--- Your task ---
Among the records, how many lines contain "lean"? Only the number is needed.

Source data:
__________________________________________________

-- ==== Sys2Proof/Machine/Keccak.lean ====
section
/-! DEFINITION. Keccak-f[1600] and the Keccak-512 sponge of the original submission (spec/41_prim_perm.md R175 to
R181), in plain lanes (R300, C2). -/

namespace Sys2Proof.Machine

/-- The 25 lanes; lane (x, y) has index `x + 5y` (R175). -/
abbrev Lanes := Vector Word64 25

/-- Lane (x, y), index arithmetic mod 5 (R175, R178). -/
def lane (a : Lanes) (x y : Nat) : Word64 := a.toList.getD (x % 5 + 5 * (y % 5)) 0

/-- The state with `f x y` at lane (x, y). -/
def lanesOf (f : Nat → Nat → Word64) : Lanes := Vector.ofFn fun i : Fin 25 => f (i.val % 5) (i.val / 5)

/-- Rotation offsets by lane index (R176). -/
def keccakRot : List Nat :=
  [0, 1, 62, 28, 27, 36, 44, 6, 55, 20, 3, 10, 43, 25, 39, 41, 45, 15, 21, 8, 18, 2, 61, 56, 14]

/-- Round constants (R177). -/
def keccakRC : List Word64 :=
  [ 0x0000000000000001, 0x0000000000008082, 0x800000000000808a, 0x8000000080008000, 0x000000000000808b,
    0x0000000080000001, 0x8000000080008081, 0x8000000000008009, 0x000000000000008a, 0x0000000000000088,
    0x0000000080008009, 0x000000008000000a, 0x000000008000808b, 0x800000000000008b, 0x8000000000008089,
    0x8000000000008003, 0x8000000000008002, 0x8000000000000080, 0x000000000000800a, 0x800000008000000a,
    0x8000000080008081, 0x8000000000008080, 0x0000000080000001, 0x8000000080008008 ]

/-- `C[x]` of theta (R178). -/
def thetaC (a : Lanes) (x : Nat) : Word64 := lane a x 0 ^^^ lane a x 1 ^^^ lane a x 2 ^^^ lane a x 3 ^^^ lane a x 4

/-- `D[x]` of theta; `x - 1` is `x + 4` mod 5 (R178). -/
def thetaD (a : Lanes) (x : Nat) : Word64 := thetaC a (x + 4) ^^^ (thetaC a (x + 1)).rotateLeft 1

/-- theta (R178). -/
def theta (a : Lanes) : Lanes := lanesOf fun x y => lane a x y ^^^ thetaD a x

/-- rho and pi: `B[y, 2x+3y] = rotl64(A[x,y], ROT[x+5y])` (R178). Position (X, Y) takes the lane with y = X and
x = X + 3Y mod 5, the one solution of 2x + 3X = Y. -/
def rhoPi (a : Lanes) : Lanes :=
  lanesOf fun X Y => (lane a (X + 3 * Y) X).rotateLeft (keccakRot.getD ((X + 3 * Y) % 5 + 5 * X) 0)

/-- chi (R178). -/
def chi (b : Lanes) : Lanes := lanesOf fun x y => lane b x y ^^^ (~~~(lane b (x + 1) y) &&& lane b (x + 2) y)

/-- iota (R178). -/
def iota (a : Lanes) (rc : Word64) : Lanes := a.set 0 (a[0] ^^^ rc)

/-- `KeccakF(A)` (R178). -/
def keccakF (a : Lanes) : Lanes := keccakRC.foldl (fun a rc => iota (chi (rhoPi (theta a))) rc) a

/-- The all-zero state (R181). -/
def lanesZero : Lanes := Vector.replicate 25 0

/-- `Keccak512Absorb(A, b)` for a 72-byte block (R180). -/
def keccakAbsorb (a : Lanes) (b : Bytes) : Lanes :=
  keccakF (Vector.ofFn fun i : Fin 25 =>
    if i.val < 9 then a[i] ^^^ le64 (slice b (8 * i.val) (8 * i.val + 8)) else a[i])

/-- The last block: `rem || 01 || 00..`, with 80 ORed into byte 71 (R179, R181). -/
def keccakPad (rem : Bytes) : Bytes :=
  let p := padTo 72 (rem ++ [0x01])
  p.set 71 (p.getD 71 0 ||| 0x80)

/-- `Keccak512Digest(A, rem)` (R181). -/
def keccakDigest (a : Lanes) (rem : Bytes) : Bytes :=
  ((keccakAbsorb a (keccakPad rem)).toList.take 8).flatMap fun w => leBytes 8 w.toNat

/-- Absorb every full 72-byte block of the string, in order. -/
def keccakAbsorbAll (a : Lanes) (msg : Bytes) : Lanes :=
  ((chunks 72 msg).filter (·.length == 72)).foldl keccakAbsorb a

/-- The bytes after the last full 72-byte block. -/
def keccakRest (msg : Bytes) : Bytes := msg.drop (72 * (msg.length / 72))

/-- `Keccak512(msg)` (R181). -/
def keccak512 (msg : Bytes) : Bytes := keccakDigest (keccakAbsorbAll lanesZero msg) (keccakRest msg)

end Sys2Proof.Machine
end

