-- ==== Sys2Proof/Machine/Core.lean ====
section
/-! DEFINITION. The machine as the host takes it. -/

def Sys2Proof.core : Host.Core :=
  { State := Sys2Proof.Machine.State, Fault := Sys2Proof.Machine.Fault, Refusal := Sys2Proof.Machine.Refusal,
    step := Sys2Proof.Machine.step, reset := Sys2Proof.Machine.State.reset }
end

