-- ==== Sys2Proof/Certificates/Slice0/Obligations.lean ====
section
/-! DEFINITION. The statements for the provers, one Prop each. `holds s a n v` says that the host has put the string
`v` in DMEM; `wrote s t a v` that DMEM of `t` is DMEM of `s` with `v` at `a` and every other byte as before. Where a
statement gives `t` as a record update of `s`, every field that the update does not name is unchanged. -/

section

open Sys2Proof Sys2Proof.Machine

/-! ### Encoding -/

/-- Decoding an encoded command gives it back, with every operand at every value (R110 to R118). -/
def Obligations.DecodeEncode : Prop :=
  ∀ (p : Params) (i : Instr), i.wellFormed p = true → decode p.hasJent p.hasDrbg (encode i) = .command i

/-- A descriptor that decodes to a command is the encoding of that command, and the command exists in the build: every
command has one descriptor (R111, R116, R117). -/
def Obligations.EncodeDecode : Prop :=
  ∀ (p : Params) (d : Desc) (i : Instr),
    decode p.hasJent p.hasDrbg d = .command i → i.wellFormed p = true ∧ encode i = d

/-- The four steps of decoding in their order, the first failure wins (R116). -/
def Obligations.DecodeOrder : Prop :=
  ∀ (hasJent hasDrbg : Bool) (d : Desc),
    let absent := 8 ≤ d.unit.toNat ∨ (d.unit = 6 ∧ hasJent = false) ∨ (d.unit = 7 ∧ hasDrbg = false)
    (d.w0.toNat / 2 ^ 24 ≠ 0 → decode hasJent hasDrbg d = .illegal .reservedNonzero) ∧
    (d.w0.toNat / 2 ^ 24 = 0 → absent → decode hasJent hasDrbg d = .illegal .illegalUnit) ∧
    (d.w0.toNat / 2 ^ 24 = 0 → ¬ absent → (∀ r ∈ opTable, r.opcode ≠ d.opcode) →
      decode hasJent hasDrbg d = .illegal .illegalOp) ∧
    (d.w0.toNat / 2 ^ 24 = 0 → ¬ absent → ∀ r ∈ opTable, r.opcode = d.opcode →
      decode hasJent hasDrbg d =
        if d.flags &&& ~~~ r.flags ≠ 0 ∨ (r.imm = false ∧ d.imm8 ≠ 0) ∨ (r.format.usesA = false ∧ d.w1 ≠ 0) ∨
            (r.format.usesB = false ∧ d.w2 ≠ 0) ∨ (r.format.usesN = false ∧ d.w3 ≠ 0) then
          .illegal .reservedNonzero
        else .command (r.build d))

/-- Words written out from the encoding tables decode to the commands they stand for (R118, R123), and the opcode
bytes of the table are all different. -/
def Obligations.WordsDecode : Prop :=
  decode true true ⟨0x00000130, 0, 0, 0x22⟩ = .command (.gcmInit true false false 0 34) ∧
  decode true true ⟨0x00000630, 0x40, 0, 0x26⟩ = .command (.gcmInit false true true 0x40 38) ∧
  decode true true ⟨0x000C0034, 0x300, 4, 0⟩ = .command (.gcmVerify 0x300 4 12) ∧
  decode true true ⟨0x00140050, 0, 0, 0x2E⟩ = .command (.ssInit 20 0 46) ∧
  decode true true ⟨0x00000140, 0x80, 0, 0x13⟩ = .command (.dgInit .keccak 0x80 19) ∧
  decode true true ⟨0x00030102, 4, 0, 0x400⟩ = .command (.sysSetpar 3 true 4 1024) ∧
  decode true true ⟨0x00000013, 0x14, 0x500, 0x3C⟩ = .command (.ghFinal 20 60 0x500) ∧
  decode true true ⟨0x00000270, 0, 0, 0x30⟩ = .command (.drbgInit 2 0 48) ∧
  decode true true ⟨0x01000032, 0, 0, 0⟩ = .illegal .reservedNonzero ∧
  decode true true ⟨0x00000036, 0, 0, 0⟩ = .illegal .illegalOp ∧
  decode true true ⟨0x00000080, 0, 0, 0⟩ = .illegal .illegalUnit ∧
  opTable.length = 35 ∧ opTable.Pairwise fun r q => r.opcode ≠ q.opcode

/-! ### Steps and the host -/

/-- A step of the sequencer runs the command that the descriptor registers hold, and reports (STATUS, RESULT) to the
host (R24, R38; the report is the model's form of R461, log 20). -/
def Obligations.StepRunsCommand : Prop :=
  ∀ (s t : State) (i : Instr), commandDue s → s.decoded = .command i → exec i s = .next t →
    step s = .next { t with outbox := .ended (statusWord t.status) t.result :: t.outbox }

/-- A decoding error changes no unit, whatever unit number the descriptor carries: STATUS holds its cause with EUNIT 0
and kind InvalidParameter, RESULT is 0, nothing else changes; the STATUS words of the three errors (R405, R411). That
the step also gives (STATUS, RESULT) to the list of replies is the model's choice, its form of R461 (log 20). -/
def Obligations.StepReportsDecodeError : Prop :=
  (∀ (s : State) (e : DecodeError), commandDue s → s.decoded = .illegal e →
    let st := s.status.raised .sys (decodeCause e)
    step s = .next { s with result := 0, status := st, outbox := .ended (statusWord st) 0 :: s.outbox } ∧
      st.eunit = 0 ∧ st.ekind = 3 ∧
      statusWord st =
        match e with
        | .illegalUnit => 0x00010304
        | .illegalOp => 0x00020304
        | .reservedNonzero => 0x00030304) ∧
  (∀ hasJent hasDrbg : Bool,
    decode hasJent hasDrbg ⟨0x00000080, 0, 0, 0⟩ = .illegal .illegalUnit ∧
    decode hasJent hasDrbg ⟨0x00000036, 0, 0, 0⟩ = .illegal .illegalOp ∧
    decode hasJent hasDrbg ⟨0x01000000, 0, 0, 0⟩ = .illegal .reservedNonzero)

__________________________________________________

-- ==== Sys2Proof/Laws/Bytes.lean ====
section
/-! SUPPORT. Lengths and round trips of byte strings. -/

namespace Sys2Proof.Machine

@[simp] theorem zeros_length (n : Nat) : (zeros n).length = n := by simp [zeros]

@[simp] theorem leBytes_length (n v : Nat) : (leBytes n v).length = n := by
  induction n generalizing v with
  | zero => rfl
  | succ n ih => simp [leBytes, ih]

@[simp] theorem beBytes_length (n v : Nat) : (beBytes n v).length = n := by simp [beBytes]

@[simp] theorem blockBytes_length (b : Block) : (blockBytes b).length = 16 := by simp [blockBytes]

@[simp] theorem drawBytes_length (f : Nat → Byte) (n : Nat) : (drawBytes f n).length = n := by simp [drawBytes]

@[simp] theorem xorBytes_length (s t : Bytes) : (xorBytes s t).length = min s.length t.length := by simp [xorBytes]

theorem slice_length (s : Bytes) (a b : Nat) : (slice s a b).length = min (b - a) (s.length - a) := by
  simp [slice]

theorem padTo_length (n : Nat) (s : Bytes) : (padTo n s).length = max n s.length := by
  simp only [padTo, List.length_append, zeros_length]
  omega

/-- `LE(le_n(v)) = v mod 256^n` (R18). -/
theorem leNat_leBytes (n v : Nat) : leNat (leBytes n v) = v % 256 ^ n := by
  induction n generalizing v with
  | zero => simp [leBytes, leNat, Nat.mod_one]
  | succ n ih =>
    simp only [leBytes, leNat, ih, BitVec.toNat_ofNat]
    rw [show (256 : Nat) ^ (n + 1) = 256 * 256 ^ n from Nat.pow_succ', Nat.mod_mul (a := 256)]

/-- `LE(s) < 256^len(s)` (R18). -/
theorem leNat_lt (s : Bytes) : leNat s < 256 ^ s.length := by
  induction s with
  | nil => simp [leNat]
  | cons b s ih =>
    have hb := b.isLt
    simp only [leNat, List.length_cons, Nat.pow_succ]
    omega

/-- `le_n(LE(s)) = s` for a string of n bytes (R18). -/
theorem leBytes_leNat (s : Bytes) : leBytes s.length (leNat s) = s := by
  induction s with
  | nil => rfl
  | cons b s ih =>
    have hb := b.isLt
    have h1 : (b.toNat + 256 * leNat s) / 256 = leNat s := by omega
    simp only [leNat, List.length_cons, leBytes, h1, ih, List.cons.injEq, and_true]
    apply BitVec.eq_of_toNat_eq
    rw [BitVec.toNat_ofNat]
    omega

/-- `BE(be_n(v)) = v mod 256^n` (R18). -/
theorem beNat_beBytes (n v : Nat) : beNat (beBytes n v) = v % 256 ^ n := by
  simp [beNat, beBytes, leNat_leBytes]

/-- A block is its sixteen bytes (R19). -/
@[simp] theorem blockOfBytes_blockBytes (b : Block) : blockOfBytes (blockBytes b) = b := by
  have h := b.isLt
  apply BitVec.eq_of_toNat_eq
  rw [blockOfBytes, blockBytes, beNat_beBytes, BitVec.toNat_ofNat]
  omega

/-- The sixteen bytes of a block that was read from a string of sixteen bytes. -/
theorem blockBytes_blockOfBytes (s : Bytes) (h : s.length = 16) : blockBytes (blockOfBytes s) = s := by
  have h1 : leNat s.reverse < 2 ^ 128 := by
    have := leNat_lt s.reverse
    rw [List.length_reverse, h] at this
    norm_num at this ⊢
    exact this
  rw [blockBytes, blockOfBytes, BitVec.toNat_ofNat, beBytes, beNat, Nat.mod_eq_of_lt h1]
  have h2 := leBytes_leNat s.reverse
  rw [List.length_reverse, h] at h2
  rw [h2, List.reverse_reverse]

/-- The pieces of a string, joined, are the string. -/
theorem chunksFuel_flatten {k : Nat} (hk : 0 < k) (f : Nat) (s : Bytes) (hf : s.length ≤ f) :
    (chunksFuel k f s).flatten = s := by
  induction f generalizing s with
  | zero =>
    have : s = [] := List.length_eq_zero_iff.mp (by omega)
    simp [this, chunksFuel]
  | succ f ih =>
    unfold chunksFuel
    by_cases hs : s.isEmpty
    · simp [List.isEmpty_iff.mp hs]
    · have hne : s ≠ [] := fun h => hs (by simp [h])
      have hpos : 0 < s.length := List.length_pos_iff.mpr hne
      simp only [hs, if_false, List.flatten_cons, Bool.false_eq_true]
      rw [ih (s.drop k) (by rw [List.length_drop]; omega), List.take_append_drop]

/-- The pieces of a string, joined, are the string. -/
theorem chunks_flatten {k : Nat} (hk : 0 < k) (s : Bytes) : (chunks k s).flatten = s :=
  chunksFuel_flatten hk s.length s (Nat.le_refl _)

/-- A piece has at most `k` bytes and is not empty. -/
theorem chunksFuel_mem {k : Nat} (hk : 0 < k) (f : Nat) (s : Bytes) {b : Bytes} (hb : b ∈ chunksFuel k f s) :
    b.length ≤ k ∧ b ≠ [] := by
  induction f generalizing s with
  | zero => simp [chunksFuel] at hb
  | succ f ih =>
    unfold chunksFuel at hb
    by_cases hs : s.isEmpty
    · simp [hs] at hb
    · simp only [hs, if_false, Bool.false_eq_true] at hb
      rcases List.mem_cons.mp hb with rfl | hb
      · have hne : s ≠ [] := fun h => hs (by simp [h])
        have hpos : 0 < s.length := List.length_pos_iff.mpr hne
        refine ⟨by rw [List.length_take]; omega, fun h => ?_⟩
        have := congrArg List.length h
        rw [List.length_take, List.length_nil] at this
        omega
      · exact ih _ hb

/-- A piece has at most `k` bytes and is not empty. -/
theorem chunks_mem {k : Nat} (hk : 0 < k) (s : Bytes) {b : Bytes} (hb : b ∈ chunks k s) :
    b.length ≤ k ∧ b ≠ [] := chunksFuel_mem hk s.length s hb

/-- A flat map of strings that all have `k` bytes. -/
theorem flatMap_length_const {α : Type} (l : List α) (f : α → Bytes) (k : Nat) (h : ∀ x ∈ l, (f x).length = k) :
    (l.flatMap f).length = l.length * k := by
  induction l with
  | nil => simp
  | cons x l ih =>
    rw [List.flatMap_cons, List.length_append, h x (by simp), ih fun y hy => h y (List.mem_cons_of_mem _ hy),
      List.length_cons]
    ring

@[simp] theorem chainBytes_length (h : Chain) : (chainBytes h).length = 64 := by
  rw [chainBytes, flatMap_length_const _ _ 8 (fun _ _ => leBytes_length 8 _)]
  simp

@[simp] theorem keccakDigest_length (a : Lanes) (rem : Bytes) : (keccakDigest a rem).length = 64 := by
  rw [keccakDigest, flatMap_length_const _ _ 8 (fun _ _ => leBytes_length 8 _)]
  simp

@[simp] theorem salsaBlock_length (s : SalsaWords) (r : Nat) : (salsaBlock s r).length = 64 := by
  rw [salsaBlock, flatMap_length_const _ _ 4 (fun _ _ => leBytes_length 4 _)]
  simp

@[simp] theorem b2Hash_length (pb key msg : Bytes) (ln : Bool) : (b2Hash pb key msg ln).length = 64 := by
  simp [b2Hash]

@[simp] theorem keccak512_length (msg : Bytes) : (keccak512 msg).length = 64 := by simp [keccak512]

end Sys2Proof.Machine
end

__________________________________________________

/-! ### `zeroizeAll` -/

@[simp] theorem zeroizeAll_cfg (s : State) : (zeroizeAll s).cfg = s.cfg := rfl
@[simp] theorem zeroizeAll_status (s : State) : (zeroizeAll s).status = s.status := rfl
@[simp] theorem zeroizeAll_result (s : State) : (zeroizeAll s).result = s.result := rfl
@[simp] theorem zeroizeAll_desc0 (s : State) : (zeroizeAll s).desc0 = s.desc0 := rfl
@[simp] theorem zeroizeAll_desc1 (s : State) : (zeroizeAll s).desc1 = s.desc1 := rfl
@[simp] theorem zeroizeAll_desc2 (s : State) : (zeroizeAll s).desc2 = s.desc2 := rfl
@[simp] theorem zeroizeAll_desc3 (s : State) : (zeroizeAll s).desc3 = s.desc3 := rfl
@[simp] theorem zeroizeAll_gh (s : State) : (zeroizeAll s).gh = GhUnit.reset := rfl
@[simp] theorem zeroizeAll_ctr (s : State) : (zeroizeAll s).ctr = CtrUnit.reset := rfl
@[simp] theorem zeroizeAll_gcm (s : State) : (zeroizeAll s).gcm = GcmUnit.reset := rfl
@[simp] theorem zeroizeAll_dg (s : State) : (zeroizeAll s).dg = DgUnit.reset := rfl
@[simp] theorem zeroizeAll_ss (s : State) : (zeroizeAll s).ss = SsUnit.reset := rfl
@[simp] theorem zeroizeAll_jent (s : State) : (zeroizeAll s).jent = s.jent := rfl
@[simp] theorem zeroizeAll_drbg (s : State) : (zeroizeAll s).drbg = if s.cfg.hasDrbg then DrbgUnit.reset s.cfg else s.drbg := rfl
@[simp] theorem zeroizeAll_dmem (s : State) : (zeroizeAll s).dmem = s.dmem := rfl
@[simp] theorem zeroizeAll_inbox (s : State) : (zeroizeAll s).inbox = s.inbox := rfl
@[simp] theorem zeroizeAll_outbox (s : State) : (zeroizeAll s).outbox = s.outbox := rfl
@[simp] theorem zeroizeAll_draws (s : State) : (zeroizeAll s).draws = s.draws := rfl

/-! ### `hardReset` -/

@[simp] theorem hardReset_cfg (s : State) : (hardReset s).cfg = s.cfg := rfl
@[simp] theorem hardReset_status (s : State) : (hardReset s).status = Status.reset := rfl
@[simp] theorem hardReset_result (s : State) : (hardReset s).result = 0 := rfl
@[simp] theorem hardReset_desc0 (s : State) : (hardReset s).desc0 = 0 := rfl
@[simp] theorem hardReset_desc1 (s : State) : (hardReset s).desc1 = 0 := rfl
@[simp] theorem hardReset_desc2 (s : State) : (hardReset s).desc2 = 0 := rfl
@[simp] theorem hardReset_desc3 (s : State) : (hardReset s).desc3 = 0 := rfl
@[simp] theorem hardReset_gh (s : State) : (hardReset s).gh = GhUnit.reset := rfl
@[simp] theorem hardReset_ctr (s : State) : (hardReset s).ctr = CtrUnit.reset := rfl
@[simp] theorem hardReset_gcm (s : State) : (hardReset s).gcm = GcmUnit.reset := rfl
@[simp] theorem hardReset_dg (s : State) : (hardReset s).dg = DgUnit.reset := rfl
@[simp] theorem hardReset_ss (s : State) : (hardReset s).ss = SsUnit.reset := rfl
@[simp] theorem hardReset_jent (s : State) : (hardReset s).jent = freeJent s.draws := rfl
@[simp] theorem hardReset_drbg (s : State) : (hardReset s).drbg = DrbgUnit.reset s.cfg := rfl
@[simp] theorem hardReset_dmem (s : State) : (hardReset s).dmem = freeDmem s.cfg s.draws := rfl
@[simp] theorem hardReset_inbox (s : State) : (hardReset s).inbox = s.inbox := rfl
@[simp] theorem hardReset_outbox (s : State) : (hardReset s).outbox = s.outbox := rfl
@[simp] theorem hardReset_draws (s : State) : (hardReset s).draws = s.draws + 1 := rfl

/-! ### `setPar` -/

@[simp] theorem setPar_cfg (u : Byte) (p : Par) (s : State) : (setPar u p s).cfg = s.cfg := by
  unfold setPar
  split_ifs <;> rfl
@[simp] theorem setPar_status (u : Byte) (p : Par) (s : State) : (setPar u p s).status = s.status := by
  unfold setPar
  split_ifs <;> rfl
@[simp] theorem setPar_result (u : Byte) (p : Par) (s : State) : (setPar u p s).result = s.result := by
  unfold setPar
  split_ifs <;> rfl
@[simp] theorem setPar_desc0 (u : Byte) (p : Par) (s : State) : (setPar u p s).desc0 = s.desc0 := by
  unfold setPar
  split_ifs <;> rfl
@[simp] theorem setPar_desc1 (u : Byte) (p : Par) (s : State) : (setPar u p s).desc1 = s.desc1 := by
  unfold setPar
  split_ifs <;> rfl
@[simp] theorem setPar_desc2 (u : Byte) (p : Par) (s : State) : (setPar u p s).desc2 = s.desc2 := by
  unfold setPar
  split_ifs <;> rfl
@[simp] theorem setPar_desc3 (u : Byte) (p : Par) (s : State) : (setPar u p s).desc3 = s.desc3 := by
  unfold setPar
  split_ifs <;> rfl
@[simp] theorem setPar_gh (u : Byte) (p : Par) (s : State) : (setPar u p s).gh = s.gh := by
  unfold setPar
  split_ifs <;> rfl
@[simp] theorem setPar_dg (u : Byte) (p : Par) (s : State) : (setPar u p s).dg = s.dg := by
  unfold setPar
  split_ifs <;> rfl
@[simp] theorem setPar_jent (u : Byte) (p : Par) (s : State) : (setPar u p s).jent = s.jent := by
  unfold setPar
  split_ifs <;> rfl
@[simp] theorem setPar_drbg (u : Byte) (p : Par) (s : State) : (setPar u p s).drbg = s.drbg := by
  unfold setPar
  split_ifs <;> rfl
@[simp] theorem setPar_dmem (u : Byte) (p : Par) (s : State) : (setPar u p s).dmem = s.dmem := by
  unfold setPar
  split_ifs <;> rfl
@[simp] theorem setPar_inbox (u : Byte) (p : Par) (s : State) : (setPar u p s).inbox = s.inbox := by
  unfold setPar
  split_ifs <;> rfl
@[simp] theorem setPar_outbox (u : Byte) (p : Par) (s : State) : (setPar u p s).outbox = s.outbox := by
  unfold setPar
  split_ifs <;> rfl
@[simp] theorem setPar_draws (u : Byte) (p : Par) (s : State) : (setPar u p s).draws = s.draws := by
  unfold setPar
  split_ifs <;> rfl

__________________________________________________

--- Written answer ---
4